- WORK TASK -
Only the lines below between the ones containing "let gone (d" and "x with identity", inclusive, are to be reproduced, each exactly as it stands.

═══ INFORMATION SHOWN

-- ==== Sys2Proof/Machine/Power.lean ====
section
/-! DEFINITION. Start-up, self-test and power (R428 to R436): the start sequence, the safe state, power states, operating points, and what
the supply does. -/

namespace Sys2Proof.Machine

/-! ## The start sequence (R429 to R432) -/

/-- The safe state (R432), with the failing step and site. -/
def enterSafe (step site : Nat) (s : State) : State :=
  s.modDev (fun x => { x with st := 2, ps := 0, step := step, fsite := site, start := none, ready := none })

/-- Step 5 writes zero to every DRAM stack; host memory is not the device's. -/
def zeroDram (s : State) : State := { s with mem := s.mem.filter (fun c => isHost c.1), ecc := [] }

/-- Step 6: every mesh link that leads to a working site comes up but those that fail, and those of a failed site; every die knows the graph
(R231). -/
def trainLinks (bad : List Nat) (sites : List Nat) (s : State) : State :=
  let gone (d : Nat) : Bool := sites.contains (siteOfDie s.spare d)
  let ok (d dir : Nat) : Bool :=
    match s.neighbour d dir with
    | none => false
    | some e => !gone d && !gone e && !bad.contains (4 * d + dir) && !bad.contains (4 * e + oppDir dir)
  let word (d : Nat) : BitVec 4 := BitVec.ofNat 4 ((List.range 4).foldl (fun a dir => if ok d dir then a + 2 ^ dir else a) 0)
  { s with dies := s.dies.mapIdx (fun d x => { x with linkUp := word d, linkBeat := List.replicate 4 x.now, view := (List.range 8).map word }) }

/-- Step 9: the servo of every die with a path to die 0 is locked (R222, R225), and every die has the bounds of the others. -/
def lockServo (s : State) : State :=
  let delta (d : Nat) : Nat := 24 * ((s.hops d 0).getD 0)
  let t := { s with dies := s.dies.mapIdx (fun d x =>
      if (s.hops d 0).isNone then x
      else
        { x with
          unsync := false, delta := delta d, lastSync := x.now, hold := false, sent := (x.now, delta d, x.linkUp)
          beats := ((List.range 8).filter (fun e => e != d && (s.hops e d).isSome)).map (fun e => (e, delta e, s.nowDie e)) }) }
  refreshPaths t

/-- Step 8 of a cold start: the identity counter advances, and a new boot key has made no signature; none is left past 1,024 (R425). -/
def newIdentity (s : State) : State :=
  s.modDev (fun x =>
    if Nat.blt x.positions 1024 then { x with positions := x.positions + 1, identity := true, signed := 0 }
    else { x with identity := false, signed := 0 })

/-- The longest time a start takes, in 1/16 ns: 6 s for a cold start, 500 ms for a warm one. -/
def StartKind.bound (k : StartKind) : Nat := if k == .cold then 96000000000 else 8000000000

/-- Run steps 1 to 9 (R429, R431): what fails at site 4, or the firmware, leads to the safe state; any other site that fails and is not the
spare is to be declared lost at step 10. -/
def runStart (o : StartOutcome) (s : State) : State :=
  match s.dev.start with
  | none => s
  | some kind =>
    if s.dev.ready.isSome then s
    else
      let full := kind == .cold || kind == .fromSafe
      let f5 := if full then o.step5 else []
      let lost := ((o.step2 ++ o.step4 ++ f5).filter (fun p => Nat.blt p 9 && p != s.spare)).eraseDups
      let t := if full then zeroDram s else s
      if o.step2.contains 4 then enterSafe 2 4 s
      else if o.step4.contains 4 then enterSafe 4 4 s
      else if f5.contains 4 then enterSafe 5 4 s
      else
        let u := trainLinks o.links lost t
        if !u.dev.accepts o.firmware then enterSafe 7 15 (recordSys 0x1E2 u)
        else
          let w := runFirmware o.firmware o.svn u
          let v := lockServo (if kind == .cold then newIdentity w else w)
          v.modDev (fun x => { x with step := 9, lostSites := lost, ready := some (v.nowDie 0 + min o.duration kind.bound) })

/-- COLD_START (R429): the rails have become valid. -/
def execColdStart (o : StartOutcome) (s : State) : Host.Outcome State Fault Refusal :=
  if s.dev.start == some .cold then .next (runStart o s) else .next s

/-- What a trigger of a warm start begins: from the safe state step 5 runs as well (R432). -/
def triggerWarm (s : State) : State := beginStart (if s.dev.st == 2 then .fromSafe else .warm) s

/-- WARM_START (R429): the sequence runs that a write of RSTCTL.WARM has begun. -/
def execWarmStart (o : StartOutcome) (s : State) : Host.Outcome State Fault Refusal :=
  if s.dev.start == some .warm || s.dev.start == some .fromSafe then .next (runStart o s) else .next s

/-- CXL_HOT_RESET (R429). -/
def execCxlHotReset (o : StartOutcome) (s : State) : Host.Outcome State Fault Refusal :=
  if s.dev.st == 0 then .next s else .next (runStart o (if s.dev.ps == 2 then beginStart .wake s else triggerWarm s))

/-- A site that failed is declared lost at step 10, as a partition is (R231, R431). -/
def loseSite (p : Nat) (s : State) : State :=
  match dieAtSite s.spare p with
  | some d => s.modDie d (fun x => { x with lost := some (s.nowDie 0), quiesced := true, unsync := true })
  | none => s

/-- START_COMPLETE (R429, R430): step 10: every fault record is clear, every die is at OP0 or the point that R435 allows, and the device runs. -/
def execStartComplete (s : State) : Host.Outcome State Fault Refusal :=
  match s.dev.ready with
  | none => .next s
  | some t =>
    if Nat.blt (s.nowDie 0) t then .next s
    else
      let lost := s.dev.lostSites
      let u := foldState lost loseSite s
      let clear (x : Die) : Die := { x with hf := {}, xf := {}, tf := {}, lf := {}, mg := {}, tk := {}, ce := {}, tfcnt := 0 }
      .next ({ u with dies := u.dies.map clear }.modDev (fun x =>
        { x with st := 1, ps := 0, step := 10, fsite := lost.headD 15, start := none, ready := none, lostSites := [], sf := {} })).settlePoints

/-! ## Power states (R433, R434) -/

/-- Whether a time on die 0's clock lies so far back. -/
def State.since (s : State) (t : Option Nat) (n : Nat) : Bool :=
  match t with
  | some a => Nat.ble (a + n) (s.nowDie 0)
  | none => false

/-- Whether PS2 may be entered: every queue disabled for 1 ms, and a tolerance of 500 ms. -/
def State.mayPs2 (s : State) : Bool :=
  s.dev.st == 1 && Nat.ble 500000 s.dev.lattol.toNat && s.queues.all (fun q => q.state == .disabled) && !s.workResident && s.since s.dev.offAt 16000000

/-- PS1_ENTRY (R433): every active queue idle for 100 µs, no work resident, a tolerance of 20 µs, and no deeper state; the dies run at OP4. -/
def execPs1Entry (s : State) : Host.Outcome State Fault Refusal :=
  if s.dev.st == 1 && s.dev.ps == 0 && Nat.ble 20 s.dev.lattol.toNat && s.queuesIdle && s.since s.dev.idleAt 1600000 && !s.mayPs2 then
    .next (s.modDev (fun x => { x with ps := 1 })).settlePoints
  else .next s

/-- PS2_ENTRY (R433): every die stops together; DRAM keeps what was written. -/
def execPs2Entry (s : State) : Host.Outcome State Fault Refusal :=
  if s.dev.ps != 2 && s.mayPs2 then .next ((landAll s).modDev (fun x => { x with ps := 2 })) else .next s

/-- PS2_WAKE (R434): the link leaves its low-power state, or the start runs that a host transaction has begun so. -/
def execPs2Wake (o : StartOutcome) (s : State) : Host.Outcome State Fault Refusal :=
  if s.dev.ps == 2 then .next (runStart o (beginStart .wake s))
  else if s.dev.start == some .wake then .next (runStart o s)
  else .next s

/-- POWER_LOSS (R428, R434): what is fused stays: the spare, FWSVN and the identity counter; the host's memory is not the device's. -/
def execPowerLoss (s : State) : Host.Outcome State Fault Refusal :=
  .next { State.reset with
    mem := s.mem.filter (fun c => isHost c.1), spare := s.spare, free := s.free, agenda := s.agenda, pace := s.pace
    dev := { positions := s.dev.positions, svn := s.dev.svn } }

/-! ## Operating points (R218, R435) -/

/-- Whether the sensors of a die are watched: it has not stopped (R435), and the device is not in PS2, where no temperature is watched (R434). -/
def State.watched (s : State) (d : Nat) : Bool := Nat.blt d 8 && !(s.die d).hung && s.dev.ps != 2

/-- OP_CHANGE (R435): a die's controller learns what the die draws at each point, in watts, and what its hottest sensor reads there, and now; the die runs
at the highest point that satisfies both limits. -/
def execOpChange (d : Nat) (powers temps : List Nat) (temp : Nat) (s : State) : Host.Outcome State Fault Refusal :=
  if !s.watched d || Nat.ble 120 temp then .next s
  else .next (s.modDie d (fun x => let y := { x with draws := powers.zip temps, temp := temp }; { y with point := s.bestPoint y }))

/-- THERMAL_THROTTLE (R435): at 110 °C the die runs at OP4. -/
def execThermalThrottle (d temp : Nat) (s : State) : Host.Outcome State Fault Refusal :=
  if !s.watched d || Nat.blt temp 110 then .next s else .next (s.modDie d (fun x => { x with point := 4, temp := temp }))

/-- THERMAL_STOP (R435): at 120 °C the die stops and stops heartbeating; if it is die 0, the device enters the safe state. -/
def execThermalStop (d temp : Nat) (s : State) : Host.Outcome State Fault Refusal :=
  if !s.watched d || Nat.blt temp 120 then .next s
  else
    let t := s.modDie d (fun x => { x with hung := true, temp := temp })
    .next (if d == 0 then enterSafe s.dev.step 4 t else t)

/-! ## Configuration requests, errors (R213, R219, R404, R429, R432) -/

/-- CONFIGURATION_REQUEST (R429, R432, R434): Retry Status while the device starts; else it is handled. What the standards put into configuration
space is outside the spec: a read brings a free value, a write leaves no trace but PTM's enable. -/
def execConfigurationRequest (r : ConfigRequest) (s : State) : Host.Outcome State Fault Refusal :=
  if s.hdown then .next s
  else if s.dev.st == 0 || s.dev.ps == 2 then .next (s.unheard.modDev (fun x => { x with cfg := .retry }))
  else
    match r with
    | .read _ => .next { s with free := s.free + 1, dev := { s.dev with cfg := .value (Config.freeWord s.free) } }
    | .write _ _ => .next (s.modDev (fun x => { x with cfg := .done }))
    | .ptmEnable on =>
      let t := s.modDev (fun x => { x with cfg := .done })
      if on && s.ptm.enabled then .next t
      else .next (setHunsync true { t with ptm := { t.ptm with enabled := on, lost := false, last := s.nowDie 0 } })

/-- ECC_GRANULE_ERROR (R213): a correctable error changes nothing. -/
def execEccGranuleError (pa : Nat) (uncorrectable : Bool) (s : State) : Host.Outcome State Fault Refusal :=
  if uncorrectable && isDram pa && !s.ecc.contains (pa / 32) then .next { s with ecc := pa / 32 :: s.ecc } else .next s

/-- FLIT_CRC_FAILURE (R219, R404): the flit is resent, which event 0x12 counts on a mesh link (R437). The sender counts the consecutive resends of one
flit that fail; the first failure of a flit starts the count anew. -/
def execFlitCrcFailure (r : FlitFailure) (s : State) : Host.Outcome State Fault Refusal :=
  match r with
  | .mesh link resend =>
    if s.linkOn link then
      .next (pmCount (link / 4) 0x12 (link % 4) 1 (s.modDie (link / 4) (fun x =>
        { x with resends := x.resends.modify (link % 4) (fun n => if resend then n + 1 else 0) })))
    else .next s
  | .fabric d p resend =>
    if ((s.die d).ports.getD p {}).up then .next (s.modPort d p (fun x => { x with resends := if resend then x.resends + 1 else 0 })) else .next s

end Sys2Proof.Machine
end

══════

- EXERCISE RESPONSE -
  let gone (d : Nat) : Bool := sites.contains (siteOfDie s.spare d)
  let ok (d dir : Nat) : Bool :=
    match s.neighbour d dir with
    | none => false
    | some e => !gone d && !gone e && !bad.contains (4 * d + dir) && !bad.contains (4 * e + oppDir dir)
  let word (d : Nat) : BitVec 4 := BitVec.ofNat 4 ((List.range 4).foldl (fun a dir => if ok d dir then a + 2 ^ dir else a) 0)
  { s with dies := s.dies.mapIdx (fun d x => { x with linkUp := word d, linkBeat := List.replicate 4 x.now, view := (List.range 8).map word }) }

/-- Step 9: the servo of every die with a path to die 0 is locked (R222, R225), and every die has the bounds of the others. -/
def lockServo (s : State) : State :=
  let delta (d : Nat) : Nat := 24 * ((s.hops d 0).getD 0)
  let t := { s with dies := s.dies.mapIdx (fun d x =>
      if (s.hops d 0).isNone then x
      else
        { x with
          unsync := false, delta := delta d, lastSync := x.now, hold := false, sent := (x.now, delta d, x.linkUp)
          beats := ((List.range 8).filter (fun e => e != d && (s.hops e d).isSome)).map (fun e => (e, delta e, s.nowDie e)) }) }
  refreshPaths t

/-- Step 8 of a cold start: the identity counter advances, and a new boot key has made no signature; none is left past 1,024 (R425). -/
def newIdentity (s : State) : State :=
  s.modDev (fun x =>
    if Nat.blt x.positions 1024 then { x with positions := x.positions + 1, identity := true, signed := 0 }
    else { x with identity := false, signed := 0 })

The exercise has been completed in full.